(TASK BRIEF): Set down, character for character, everything in the records below from the line holding "rw [bind_of (rdGp_issued ..), bind_of block, bind_of" down to the line holding "(awaits .counted ((List.range", and no other line.

(EXTRACTED INFORMATION):
[Start of Attachment]

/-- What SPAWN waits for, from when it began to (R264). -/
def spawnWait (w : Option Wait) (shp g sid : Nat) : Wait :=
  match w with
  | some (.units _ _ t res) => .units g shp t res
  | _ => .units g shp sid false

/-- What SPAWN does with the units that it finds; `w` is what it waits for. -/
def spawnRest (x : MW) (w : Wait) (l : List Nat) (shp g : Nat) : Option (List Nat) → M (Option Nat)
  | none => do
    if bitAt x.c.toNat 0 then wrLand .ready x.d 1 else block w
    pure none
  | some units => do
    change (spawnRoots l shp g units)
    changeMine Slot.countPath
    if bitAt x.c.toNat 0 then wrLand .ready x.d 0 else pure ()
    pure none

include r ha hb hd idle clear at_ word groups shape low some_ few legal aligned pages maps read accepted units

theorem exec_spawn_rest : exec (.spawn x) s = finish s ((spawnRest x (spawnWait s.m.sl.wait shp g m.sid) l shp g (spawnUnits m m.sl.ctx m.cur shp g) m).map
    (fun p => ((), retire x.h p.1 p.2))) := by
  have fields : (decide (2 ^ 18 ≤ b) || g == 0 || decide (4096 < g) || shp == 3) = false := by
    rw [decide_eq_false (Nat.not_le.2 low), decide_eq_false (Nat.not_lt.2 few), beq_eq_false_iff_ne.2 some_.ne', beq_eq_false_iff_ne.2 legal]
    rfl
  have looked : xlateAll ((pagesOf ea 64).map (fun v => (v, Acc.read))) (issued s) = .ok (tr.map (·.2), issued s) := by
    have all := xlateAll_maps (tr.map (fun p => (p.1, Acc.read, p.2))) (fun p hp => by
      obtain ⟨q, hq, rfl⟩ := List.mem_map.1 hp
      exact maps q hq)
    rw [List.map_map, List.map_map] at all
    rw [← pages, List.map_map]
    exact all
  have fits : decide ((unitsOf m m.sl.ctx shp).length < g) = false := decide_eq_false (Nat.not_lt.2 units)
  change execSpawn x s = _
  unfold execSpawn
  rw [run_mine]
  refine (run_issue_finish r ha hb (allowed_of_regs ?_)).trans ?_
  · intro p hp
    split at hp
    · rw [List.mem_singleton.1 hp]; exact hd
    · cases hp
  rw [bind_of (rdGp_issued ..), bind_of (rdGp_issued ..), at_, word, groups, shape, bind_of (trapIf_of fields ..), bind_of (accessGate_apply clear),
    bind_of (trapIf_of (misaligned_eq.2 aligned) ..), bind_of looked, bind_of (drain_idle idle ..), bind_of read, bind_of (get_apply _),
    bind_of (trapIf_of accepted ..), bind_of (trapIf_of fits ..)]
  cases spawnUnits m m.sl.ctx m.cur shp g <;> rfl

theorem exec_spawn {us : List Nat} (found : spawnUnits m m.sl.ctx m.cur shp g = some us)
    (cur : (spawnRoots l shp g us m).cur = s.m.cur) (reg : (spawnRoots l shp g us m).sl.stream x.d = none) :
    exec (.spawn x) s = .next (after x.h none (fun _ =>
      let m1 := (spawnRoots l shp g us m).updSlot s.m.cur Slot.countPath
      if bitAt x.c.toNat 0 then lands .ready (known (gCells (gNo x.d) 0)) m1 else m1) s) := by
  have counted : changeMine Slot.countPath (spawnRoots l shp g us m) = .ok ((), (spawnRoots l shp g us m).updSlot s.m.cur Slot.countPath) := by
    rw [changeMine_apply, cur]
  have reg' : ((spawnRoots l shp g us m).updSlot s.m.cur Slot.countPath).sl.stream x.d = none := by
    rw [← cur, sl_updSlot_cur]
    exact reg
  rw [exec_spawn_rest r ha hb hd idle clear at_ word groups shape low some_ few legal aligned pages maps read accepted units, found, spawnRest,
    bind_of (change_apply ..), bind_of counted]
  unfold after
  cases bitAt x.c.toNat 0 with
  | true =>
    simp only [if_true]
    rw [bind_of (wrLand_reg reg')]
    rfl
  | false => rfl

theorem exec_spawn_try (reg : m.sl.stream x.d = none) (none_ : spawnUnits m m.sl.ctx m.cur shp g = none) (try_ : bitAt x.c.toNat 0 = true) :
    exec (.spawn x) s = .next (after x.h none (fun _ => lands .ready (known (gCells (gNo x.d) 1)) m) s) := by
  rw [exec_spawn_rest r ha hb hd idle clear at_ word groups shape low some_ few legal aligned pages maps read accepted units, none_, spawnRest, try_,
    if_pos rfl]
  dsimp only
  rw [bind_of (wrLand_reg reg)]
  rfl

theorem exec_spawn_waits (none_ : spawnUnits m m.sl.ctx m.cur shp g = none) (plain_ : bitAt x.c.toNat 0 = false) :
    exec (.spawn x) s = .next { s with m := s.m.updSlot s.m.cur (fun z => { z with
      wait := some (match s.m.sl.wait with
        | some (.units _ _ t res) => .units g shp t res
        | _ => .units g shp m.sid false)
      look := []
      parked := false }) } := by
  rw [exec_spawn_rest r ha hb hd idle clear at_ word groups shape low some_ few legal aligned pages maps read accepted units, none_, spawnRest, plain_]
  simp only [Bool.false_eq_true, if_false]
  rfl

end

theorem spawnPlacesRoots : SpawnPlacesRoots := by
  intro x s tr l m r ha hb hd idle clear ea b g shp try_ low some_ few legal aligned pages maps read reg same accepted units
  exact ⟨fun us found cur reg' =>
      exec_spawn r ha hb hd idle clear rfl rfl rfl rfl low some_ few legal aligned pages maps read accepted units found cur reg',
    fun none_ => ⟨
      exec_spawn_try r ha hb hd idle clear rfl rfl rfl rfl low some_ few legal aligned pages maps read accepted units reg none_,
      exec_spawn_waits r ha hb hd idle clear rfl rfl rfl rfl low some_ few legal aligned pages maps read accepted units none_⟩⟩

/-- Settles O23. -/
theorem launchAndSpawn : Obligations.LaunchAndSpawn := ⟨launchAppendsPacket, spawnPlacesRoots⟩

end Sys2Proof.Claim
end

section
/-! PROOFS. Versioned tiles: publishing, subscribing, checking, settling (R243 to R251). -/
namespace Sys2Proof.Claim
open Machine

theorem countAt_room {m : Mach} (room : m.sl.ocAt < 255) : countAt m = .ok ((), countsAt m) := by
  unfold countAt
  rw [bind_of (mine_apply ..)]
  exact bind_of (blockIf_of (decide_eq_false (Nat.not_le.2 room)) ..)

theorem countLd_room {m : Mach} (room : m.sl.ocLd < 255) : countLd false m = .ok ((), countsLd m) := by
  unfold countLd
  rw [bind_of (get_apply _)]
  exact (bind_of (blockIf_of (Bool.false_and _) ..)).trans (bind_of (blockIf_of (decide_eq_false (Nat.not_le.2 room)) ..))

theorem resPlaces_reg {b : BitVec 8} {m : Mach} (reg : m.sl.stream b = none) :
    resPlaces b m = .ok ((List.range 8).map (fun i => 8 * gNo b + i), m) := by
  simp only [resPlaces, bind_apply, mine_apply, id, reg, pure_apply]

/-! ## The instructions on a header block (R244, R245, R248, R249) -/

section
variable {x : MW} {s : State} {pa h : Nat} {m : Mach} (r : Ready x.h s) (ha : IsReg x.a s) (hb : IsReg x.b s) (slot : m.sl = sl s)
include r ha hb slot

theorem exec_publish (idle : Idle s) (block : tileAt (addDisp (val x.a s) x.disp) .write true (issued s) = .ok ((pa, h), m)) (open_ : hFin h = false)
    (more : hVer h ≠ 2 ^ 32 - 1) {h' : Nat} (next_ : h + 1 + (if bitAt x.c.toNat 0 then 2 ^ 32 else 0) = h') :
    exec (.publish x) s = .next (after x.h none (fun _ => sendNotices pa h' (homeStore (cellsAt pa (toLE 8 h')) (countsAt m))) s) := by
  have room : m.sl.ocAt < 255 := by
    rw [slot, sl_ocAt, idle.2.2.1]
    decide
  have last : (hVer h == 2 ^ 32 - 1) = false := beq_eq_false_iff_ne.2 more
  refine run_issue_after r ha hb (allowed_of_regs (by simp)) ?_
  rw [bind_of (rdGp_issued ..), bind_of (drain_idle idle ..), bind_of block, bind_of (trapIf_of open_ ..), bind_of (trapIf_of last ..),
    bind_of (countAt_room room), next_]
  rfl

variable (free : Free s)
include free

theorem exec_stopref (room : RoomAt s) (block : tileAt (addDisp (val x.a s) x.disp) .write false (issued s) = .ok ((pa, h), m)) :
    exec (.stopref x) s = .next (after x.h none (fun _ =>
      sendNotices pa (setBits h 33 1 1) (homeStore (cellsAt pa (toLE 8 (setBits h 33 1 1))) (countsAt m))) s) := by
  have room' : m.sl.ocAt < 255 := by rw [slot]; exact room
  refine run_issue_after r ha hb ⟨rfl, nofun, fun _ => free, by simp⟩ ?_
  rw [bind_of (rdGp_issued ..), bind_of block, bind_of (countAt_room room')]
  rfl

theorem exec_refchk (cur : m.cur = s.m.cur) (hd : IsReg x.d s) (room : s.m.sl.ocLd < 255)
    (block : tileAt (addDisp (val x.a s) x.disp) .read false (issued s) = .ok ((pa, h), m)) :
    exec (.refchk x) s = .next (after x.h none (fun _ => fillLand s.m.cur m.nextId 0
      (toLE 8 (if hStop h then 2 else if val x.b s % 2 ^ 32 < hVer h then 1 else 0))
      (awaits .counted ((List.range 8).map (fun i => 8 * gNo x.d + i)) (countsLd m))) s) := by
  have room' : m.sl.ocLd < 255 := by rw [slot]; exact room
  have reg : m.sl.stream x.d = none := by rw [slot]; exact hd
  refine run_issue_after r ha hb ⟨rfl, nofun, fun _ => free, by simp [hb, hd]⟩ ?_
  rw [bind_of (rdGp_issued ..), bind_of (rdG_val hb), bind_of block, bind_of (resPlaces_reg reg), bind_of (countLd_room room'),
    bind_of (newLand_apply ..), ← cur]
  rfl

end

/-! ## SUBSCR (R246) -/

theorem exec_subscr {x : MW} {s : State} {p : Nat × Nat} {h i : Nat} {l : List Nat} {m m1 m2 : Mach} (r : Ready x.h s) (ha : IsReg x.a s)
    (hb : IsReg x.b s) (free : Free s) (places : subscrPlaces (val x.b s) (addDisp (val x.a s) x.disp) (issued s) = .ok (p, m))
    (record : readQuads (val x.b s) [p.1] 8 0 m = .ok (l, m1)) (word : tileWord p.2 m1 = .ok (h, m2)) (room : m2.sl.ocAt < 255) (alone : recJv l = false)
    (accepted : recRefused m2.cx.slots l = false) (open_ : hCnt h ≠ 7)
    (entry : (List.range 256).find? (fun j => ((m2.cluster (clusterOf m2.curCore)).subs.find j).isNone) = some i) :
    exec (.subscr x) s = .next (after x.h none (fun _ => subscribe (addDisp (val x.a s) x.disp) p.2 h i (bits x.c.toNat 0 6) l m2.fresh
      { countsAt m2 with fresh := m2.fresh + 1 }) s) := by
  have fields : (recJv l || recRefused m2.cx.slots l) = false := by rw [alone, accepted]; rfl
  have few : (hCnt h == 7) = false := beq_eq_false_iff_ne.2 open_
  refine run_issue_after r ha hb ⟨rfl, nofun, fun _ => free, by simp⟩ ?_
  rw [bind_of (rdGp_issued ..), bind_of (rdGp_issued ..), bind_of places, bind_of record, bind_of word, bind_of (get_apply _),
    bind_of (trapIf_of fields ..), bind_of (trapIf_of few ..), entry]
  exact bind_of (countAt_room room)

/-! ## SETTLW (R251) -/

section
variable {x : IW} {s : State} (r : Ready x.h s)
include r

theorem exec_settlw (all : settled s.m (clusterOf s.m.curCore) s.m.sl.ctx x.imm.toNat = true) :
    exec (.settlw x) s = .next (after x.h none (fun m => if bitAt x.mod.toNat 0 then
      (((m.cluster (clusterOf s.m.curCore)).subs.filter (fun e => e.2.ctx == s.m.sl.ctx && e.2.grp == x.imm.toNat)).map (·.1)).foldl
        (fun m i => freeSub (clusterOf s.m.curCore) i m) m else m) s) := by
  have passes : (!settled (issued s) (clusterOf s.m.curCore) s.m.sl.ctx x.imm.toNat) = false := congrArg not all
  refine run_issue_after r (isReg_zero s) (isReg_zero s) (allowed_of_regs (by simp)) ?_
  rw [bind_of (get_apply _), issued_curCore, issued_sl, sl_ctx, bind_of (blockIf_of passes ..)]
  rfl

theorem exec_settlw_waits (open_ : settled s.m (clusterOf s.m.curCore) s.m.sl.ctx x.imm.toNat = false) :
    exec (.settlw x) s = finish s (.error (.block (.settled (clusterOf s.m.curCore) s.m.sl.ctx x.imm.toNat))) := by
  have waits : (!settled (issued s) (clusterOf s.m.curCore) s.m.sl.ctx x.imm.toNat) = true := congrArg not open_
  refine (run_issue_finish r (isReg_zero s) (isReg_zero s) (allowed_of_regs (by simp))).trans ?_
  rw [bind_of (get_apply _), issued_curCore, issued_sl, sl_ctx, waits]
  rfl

[End of Attachment]
[Start of Attachment]

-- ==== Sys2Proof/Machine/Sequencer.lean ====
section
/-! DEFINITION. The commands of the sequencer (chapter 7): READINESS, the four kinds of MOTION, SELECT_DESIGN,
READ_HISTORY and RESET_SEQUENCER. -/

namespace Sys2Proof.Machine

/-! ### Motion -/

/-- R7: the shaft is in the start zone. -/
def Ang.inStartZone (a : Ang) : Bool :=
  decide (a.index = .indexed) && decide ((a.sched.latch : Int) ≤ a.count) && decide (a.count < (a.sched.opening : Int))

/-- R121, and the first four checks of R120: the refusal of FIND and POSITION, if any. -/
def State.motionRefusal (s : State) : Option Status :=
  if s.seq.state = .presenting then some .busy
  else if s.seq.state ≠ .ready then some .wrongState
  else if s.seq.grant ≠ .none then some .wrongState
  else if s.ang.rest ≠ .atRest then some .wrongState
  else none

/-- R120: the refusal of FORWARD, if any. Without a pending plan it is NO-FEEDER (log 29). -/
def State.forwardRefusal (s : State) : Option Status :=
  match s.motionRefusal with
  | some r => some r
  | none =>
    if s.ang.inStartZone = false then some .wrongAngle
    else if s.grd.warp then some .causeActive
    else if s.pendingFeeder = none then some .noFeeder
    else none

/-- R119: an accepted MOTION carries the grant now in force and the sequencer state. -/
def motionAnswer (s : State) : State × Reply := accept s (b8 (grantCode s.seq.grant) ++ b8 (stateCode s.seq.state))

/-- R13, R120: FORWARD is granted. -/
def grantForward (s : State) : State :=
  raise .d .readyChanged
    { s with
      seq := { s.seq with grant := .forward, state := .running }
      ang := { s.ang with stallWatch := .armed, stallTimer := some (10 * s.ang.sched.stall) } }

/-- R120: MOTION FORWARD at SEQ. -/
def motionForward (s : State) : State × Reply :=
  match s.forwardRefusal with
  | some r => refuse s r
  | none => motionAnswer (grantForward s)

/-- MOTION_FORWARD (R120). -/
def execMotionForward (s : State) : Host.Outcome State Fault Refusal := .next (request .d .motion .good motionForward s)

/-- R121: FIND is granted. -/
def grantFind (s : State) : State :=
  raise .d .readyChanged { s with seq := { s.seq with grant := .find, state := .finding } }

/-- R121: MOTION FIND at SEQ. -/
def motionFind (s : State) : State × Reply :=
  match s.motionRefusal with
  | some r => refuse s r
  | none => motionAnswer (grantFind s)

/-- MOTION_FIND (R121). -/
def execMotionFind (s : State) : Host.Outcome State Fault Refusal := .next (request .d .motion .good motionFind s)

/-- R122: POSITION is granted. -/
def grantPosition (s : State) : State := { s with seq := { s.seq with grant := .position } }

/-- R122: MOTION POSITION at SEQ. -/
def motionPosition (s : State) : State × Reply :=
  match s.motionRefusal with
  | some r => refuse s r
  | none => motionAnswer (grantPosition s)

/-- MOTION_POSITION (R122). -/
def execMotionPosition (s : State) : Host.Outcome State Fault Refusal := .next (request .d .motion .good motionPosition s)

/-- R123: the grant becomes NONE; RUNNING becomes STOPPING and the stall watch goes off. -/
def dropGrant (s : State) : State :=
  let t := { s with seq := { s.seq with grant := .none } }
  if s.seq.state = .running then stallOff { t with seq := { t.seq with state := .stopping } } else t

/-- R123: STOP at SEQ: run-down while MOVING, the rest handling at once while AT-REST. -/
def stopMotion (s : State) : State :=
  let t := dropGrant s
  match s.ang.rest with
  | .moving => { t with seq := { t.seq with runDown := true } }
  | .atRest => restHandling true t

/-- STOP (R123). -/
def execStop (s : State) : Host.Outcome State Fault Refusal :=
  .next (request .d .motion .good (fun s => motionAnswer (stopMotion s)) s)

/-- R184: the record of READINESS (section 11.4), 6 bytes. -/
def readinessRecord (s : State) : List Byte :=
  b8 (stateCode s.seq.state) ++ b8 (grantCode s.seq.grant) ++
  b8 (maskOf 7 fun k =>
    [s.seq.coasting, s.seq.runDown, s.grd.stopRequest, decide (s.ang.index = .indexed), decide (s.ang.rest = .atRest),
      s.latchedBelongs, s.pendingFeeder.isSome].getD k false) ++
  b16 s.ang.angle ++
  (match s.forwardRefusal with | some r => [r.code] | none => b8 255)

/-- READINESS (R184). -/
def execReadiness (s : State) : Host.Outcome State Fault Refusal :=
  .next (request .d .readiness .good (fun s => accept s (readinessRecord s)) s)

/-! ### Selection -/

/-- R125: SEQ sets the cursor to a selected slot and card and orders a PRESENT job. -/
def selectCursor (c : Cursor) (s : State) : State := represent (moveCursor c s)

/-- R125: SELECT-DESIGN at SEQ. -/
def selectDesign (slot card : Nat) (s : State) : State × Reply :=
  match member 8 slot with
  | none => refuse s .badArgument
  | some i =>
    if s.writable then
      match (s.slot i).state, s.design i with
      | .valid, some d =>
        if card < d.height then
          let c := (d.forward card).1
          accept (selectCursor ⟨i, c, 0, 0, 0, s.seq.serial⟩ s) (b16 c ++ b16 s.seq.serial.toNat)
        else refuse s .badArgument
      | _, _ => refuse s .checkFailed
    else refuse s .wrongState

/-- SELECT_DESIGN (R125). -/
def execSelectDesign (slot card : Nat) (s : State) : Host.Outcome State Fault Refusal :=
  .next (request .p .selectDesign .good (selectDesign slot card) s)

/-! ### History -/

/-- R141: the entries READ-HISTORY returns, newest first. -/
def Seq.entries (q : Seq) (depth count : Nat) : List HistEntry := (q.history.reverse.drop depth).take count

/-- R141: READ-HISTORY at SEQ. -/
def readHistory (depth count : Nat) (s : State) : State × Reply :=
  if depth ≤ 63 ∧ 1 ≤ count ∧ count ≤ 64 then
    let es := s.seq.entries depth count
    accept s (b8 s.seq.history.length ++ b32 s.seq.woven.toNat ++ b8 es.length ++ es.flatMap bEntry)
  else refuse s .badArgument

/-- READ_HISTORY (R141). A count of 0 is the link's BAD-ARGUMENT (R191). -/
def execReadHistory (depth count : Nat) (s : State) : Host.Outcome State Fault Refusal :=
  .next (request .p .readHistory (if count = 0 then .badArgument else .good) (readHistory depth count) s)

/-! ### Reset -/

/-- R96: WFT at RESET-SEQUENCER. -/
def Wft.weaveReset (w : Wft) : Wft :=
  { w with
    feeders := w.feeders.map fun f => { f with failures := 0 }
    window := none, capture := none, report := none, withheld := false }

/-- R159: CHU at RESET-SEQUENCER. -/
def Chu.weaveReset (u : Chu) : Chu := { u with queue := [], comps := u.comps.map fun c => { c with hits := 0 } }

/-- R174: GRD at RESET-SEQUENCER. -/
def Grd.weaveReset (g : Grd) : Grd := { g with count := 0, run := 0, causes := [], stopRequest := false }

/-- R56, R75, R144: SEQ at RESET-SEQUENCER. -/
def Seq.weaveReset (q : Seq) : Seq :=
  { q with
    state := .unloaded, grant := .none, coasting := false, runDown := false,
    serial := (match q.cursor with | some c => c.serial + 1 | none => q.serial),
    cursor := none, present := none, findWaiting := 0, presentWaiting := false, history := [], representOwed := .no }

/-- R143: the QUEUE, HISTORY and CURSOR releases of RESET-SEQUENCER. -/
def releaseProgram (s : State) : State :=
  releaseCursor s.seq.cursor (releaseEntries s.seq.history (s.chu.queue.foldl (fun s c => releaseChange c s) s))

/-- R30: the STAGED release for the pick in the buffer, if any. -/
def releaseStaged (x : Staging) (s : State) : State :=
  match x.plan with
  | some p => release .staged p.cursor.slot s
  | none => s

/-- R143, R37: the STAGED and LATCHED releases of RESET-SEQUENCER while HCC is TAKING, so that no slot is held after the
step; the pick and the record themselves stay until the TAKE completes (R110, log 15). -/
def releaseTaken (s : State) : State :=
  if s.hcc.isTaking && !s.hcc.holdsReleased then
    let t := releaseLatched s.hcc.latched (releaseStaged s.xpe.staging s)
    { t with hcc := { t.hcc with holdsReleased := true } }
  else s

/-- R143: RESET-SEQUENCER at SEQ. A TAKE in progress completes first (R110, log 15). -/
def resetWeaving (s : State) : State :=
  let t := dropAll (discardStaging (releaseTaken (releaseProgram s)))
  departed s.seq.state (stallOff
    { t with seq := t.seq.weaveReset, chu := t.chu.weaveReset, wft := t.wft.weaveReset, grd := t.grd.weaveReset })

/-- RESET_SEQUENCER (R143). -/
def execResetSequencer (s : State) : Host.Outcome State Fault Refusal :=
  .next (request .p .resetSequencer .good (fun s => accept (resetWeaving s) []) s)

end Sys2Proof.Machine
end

[End of Attachment]
[Start of Attachment]

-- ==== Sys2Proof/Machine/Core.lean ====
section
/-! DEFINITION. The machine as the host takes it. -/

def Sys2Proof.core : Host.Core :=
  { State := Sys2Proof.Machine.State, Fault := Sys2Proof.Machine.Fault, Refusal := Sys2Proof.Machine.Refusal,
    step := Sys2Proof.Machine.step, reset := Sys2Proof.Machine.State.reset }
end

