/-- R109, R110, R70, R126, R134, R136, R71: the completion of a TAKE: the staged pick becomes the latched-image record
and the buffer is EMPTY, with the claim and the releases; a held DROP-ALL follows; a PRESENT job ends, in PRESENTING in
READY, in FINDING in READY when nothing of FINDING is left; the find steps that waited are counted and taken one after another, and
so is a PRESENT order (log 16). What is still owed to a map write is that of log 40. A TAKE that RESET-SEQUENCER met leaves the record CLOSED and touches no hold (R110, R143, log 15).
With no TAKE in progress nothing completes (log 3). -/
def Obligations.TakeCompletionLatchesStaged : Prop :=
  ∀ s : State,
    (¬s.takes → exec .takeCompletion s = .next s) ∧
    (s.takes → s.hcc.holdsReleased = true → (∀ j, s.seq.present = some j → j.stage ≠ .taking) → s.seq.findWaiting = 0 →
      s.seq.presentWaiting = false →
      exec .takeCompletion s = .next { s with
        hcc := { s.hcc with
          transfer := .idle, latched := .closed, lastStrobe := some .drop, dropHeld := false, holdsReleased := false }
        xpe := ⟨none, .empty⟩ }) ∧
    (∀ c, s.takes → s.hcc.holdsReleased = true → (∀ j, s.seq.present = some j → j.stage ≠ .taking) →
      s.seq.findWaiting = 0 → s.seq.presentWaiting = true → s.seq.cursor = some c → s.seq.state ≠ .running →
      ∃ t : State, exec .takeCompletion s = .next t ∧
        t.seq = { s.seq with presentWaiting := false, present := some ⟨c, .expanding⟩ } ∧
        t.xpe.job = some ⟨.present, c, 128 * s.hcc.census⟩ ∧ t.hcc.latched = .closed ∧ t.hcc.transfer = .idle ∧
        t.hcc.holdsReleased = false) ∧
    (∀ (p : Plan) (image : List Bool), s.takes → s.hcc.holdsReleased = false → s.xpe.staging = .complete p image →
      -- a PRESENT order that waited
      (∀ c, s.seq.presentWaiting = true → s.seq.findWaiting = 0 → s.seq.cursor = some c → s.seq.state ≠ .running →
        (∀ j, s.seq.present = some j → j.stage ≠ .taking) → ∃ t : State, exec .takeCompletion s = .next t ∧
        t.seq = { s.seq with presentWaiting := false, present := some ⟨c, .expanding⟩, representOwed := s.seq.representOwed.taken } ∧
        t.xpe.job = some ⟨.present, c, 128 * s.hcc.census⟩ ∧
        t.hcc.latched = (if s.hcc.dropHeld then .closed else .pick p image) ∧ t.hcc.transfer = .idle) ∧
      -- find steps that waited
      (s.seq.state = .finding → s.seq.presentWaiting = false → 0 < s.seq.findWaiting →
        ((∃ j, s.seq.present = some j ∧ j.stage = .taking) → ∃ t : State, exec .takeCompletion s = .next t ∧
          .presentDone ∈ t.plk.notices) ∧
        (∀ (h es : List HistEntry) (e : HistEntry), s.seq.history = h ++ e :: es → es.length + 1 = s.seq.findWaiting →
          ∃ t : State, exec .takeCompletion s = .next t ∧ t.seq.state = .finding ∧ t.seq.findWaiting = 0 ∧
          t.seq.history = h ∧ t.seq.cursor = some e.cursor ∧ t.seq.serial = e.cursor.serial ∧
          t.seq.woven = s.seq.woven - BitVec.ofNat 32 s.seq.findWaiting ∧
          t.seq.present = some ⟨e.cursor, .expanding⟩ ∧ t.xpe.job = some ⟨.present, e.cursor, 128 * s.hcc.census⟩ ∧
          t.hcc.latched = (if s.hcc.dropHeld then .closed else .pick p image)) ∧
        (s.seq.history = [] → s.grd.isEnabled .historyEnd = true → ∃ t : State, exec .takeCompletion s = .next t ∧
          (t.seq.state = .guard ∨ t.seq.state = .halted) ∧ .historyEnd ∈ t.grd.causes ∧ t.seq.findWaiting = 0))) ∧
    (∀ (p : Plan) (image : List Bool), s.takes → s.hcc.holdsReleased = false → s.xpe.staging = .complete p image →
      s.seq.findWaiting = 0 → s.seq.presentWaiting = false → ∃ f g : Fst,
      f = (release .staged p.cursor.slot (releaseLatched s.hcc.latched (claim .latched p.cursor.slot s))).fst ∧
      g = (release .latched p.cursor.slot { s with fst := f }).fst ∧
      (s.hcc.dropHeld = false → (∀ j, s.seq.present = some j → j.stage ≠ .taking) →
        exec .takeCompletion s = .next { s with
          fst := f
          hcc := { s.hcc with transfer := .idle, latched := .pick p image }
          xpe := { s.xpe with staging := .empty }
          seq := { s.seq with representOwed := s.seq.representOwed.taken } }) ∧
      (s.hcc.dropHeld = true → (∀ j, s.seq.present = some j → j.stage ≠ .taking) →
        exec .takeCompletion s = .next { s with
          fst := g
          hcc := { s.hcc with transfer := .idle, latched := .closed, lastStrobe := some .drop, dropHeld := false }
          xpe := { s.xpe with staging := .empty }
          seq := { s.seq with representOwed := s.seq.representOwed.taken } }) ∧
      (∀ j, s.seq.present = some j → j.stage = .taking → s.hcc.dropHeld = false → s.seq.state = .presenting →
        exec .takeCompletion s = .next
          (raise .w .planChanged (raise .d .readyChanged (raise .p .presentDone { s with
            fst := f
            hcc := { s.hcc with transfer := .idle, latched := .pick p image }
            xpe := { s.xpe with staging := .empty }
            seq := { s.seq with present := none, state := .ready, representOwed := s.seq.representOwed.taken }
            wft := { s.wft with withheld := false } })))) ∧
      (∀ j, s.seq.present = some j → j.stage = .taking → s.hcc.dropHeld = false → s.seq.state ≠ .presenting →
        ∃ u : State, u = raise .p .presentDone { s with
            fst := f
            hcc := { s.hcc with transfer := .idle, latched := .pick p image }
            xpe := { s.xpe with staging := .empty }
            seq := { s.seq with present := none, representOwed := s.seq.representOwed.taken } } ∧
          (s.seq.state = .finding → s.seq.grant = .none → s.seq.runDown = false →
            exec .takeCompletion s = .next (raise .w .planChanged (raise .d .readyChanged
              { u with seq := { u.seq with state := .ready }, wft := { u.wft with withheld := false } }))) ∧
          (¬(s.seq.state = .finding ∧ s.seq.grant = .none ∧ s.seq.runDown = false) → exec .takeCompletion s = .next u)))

[End of Attachment]

(PROBLEM SOLUTION):
  rw [bind_of (rdGp_issued ..), bind_of block, bind_of (countAt_room room')]
  rfl

theorem exec_refchk (cur : m.cur = s.m.cur) (hd : IsReg x.d s) (room : s.m.sl.ocLd < 255)
    (block : tileAt (addDisp (val x.a s) x.disp) .read false (issued s) = .ok ((pa, h), m)) :
    exec (.refchk x) s = .next (after x.h none (fun _ => fillLand s.m.cur m.nextId 0
      (toLE 8 (if hStop h then 2 else if val x.b s % 2 ^ 32 < hVer h then 1 else 0))
      (awaits .counted ((List.range 8).map (fun i => 8 * gNo x.d + i)) (countsLd m))) s) := by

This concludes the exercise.